▶ [Problem requirements]:
In the records below, find each line with "private" and copy it.

▶ [Available data]:
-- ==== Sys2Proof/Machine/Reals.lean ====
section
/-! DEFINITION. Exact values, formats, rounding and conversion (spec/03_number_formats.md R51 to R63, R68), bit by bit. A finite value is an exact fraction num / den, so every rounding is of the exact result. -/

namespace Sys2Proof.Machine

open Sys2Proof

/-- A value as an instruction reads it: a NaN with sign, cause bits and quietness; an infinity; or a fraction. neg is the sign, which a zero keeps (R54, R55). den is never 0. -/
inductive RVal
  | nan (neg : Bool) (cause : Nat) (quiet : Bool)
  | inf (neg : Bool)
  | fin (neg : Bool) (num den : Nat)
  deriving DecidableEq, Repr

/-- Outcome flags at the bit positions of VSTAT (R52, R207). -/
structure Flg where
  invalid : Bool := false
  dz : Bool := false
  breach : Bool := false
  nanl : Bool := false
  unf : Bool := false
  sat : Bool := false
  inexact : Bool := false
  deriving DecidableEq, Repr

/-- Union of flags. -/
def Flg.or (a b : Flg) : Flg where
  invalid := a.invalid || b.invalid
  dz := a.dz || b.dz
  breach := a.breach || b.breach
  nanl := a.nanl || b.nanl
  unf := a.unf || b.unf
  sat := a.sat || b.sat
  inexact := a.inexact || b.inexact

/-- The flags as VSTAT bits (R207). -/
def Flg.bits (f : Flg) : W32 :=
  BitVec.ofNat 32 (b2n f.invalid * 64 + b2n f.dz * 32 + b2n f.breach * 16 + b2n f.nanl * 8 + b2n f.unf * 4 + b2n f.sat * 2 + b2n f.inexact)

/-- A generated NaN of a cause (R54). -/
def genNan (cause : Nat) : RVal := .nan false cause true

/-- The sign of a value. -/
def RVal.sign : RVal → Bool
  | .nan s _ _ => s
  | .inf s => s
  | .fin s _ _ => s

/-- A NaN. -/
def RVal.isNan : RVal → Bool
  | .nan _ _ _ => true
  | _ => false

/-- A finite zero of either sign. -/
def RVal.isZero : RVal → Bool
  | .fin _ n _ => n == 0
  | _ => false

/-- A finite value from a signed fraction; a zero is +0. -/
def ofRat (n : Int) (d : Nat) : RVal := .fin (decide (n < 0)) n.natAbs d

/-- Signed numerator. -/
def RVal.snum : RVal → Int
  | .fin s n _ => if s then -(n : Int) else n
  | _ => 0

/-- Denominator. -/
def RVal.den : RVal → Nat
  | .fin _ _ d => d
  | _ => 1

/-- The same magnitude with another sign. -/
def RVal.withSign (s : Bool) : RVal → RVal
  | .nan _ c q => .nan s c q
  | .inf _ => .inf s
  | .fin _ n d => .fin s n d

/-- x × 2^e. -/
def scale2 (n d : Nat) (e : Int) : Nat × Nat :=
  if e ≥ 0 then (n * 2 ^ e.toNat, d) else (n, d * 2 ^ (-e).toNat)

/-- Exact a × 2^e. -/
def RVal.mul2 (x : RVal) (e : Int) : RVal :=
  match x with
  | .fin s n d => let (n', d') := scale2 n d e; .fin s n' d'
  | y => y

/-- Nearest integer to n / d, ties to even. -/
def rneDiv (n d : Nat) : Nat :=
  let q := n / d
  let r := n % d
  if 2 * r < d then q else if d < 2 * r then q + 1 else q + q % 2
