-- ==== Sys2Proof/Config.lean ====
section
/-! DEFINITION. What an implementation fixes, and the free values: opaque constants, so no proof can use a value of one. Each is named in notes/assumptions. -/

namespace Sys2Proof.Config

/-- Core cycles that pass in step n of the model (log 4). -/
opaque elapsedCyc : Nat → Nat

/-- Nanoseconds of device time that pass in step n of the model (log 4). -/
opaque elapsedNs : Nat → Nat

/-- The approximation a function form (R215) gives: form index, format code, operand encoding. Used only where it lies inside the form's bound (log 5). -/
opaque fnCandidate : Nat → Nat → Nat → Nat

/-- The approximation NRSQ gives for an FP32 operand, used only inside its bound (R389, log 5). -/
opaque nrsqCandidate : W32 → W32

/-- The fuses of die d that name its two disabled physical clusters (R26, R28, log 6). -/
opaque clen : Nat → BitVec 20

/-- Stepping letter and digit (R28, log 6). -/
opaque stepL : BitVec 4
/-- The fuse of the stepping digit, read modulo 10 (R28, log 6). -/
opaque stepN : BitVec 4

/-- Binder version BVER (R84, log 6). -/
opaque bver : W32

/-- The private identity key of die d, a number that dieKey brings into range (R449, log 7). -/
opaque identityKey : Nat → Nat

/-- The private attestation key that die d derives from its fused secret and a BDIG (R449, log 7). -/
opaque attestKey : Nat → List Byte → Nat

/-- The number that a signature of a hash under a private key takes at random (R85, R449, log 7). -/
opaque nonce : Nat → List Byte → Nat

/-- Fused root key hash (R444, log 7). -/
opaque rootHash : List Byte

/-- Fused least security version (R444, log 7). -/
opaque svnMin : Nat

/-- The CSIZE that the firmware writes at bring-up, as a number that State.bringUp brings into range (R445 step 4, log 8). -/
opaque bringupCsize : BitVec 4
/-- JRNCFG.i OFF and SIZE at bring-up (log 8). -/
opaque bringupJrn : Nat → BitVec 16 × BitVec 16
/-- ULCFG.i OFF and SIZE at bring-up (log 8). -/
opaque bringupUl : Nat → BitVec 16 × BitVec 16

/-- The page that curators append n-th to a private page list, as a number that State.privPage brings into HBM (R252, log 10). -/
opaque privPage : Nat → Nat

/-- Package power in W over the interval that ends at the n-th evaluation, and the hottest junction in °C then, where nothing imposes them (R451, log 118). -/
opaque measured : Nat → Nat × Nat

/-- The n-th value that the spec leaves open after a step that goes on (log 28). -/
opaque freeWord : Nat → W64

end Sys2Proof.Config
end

--

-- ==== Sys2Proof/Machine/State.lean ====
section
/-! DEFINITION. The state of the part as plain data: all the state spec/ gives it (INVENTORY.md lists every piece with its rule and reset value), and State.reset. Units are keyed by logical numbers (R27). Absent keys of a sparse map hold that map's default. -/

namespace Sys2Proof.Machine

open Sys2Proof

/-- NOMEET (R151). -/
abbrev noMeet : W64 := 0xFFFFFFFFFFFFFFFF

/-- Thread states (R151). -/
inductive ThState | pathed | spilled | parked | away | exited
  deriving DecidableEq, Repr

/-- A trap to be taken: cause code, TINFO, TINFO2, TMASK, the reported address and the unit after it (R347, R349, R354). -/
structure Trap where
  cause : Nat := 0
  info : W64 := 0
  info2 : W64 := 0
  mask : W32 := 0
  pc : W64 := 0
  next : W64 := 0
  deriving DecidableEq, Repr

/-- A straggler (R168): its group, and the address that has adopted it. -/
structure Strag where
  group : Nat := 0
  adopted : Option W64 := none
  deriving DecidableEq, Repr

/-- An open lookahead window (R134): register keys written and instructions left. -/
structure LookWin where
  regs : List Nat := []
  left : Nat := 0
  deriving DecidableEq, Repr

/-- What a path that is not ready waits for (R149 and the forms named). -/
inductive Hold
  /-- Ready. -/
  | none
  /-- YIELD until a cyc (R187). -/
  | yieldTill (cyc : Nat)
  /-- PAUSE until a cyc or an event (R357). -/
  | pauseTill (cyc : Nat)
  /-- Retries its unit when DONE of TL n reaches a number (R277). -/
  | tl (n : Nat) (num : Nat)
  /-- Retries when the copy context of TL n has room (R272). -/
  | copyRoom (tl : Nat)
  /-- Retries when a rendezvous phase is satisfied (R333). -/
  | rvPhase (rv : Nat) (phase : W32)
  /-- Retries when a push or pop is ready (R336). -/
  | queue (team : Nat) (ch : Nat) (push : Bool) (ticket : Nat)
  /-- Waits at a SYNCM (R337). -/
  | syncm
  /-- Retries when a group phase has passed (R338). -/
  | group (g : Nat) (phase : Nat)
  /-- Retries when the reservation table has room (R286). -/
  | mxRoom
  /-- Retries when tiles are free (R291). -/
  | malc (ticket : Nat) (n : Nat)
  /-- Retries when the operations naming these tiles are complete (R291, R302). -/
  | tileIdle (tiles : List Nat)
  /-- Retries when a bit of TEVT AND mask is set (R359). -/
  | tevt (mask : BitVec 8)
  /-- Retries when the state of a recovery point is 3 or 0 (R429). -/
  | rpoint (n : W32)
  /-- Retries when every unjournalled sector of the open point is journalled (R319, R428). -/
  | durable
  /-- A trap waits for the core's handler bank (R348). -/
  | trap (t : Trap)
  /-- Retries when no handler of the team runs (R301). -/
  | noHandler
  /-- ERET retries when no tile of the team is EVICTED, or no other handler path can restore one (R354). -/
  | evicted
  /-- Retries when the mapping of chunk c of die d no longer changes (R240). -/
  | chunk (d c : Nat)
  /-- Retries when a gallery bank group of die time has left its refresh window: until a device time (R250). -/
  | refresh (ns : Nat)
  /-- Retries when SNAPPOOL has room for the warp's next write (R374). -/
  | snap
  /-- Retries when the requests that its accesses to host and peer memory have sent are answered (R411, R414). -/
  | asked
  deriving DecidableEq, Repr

▶ [Answer box]:
/-- The private identity key of die d, a number that dieKey brings into range (R449, log 7). -/
/-- The private attestation key that die d derives from its fused secret and a BDIG (R449, log 7). -/
/-- The number that a signature of a hash under a private key takes at random (R85, R449, log 7). -/
/-- The page that curators append n-th to a private page list, as a number that State.privPage brings into HBM (R252, log 10). -/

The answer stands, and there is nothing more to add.